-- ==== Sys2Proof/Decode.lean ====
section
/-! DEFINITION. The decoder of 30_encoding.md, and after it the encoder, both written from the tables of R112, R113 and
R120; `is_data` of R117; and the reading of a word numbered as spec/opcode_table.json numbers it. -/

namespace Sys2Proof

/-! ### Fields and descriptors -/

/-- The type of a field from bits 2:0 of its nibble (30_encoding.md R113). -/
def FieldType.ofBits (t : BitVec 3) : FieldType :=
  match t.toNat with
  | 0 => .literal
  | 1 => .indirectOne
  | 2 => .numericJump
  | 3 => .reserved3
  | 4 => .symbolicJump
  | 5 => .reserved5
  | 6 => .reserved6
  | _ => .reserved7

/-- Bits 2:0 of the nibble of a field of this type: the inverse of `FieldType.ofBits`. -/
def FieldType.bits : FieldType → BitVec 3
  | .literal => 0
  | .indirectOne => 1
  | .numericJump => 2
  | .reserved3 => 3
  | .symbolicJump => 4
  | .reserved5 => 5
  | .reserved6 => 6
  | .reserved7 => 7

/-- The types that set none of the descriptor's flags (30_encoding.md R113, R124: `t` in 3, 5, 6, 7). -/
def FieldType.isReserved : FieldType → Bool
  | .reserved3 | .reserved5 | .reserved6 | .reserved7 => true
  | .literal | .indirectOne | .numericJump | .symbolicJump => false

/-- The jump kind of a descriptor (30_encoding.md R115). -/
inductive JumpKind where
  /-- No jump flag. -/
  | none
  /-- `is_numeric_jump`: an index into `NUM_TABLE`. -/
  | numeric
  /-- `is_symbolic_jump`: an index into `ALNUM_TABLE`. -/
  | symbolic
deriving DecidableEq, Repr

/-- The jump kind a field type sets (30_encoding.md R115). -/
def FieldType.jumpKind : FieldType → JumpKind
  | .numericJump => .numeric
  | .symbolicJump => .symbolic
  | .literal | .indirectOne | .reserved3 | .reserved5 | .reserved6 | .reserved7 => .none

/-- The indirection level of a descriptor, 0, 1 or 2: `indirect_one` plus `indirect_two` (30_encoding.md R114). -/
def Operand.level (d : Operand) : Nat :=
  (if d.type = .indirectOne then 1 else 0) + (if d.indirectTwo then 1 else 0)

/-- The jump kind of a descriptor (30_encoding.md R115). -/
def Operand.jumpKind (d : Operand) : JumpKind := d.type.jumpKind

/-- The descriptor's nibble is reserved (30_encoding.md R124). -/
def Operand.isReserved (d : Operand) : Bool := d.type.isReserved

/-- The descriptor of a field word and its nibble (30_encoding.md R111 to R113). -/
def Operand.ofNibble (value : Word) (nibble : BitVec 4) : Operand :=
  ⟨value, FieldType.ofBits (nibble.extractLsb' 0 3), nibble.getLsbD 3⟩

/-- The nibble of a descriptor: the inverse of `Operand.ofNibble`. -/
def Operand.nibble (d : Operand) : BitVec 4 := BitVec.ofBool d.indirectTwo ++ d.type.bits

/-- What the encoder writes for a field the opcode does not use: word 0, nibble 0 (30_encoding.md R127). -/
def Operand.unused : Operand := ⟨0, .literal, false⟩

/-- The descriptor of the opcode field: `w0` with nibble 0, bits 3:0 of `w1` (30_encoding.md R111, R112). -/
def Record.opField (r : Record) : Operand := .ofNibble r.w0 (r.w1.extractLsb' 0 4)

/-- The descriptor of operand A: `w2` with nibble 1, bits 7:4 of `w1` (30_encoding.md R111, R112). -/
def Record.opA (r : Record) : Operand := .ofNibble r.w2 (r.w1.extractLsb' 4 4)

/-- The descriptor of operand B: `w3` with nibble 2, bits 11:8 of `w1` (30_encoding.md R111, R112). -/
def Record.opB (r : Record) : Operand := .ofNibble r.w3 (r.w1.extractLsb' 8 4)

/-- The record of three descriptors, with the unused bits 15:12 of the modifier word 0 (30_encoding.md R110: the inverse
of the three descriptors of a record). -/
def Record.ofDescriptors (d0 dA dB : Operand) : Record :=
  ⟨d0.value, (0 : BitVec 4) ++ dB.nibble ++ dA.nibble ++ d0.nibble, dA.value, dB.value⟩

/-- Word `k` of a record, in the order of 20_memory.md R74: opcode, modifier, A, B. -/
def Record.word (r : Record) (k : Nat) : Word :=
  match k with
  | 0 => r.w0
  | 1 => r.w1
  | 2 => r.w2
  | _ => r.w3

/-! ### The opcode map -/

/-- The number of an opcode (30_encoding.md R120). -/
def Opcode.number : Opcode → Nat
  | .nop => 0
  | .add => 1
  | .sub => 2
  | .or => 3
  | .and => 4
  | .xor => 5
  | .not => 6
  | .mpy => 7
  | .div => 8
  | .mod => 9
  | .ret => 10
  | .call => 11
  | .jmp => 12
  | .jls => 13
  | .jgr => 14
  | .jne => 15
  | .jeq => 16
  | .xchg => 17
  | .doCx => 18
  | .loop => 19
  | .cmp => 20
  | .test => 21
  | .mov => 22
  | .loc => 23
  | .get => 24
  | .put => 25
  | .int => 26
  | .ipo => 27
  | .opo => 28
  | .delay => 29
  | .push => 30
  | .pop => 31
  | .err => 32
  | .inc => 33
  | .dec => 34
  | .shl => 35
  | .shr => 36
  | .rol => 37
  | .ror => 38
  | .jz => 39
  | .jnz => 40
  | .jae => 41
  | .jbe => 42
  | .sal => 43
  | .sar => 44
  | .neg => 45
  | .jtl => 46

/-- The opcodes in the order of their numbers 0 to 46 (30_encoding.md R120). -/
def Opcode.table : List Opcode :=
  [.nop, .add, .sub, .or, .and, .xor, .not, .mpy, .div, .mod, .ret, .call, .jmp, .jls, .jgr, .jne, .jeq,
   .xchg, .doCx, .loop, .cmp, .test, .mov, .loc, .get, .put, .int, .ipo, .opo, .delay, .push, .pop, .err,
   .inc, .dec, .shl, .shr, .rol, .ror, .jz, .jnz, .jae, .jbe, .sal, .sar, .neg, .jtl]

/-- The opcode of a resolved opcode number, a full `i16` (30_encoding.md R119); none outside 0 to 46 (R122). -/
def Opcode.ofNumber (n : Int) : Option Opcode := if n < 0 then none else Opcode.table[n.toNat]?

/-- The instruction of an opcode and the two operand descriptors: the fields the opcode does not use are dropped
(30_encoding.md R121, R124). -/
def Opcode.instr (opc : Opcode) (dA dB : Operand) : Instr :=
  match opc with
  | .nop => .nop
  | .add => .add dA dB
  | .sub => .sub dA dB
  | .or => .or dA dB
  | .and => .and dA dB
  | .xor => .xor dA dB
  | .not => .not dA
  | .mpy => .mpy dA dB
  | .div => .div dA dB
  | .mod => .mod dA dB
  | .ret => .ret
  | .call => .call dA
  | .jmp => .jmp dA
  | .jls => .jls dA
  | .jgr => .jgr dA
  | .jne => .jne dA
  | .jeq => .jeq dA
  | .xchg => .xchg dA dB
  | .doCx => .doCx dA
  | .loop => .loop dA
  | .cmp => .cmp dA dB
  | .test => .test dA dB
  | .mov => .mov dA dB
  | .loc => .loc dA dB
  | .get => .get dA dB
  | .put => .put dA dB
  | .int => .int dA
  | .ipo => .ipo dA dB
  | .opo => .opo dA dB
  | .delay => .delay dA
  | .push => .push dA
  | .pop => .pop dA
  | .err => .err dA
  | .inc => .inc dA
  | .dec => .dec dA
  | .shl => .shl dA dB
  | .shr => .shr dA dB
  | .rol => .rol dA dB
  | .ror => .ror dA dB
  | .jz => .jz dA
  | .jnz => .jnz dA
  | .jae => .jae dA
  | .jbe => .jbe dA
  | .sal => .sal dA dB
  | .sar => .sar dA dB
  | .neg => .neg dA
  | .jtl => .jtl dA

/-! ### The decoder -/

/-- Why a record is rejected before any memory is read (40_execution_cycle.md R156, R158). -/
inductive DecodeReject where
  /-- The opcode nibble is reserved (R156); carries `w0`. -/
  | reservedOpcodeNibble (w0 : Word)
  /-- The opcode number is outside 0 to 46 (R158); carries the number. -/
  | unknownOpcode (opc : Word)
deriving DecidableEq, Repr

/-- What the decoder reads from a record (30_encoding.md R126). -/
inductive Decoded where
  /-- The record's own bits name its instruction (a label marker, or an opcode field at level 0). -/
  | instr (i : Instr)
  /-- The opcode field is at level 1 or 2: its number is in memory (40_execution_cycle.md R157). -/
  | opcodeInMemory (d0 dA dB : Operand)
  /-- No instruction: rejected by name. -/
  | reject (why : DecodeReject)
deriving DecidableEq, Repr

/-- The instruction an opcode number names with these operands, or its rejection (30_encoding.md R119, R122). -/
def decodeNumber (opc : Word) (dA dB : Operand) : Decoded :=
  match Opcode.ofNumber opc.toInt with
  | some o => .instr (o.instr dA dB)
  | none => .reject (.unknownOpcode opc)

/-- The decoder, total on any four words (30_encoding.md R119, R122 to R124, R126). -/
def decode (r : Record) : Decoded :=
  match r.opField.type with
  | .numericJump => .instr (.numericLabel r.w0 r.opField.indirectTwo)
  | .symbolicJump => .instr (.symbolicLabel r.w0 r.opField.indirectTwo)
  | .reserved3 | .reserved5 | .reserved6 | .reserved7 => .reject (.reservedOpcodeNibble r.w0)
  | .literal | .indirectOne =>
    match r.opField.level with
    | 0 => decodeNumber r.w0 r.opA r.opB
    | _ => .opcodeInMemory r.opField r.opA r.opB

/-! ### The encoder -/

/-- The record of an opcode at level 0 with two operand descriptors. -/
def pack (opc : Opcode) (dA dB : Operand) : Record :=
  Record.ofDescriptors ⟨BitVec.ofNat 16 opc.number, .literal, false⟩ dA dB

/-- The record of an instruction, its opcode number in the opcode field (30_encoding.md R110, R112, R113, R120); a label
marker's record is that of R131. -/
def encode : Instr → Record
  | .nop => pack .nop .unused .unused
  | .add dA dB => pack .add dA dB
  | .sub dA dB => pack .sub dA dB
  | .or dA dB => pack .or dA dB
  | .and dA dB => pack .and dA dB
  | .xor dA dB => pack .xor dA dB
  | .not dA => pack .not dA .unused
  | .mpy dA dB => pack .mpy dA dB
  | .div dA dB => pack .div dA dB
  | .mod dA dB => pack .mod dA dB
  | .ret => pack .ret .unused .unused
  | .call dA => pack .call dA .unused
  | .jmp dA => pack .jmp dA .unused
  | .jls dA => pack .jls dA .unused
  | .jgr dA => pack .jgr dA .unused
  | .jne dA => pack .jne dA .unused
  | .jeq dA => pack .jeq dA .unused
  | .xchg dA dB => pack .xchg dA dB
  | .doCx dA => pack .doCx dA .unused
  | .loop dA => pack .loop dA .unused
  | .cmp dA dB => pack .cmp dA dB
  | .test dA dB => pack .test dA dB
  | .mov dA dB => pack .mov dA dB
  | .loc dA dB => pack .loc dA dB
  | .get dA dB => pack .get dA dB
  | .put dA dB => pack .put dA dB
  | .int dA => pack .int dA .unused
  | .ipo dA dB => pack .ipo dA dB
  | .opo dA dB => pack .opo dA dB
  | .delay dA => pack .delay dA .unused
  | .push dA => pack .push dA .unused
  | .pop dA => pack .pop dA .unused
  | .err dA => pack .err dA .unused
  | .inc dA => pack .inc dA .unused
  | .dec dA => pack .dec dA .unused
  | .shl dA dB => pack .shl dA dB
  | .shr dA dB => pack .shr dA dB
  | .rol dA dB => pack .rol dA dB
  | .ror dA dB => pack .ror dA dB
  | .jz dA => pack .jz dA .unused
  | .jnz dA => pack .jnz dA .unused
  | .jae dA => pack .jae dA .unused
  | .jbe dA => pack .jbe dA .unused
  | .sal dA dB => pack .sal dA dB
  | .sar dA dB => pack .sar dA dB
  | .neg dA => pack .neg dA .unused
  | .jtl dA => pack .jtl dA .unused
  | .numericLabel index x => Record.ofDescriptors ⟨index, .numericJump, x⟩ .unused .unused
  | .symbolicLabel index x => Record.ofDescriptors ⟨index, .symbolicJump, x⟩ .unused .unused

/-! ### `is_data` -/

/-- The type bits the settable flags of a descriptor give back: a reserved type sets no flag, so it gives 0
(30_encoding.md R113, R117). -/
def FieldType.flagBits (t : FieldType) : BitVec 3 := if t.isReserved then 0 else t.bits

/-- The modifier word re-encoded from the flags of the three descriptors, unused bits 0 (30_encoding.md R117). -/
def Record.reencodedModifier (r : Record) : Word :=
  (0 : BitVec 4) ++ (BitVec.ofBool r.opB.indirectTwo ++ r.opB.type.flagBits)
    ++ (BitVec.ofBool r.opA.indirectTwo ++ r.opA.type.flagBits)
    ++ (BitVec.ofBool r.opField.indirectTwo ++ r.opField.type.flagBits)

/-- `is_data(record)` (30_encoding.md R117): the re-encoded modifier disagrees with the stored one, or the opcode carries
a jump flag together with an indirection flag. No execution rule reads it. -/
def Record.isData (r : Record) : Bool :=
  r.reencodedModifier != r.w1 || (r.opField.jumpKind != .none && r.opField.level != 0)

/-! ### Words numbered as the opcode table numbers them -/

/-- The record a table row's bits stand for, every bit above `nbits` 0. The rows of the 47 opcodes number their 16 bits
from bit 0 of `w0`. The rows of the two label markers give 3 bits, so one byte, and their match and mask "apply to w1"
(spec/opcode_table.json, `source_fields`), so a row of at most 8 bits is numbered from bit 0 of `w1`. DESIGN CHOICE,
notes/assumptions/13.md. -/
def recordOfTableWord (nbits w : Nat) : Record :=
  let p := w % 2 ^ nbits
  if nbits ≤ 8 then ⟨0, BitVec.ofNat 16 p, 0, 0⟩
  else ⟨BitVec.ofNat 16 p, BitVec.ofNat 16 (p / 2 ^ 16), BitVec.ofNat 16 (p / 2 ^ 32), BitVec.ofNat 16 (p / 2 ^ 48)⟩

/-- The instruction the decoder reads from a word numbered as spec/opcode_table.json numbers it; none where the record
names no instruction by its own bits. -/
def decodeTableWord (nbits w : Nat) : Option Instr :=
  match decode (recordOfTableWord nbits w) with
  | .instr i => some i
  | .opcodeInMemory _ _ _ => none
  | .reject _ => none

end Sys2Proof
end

------------------------------------------------------------------------

● **Assignment**:
The range runs from the line with "def FieldType.jumpKind : FieldType → JumpKind" up to and including the line with "def Record.opB (r" in the listing above; please write out exactly those lines and nothing more.

● **Exercise output**:
def FieldType.jumpKind : FieldType → JumpKind
  | .numericJump => .numeric
  | .symbolicJump => .symbolic
  | .literal | .indirectOne | .reserved3 | .reserved5 | .reserved6 | .reserved7 => .none

/-- The indirection level of a descriptor, 0, 1 or 2: `indirect_one` plus `indirect_two` (30_encoding.md R114). -/
def Operand.level (d : Operand) : Nat :=
  (if d.type = .indirectOne then 1 else 0) + (if d.indirectTwo then 1 else 0)

/-- The jump kind of a descriptor (30_encoding.md R115). -/
def Operand.jumpKind (d : Operand) : JumpKind := d.type.jumpKind

/-- The descriptor's nibble is reserved (30_encoding.md R124). -/
def Operand.isReserved (d : Operand) : Bool := d.type.isReserved

/-- The descriptor of a field word and its nibble (30_encoding.md R111 to R113). -/
def Operand.ofNibble (value : Word) (nibble : BitVec 4) : Operand :=
  ⟨value, FieldType.ofBits (nibble.extractLsb' 0 3), nibble.getLsbD 3⟩

/-- The nibble of a descriptor: the inverse of `Operand.ofNibble`. -/
def Operand.nibble (d : Operand) : BitVec 4 := BitVec.ofBool d.indirectTwo ++ d.type.bits

/-- What the encoder writes for a field the opcode does not use: word 0, nibble 0 (30_encoding.md R127). -/
def Operand.unused : Operand := ⟨0, .literal, false⟩

/-- The descriptor of the opcode field: `w0` with nibble 0, bits 3:0 of `w1` (30_encoding.md R111, R112). -/
def Record.opField (r : Record) : Operand := .ofNibble r.w0 (r.w1.extractLsb' 0 4)

/-- The descriptor of operand A: `w2` with nibble 1, bits 7:4 of `w1` (30_encoding.md R111, R112). -/
def Record.opA (r : Record) : Operand := .ofNibble r.w2 (r.w1.extractLsb' 4 4)

/-- The descriptor of operand B: `w3` with nibble 2, bits 11:8 of `w1` (30_encoding.md R111, R112). -/
def Record.opB (r : Record) : Operand := .ofNibble r.w3 (r.w1.extractLsb' 8 4)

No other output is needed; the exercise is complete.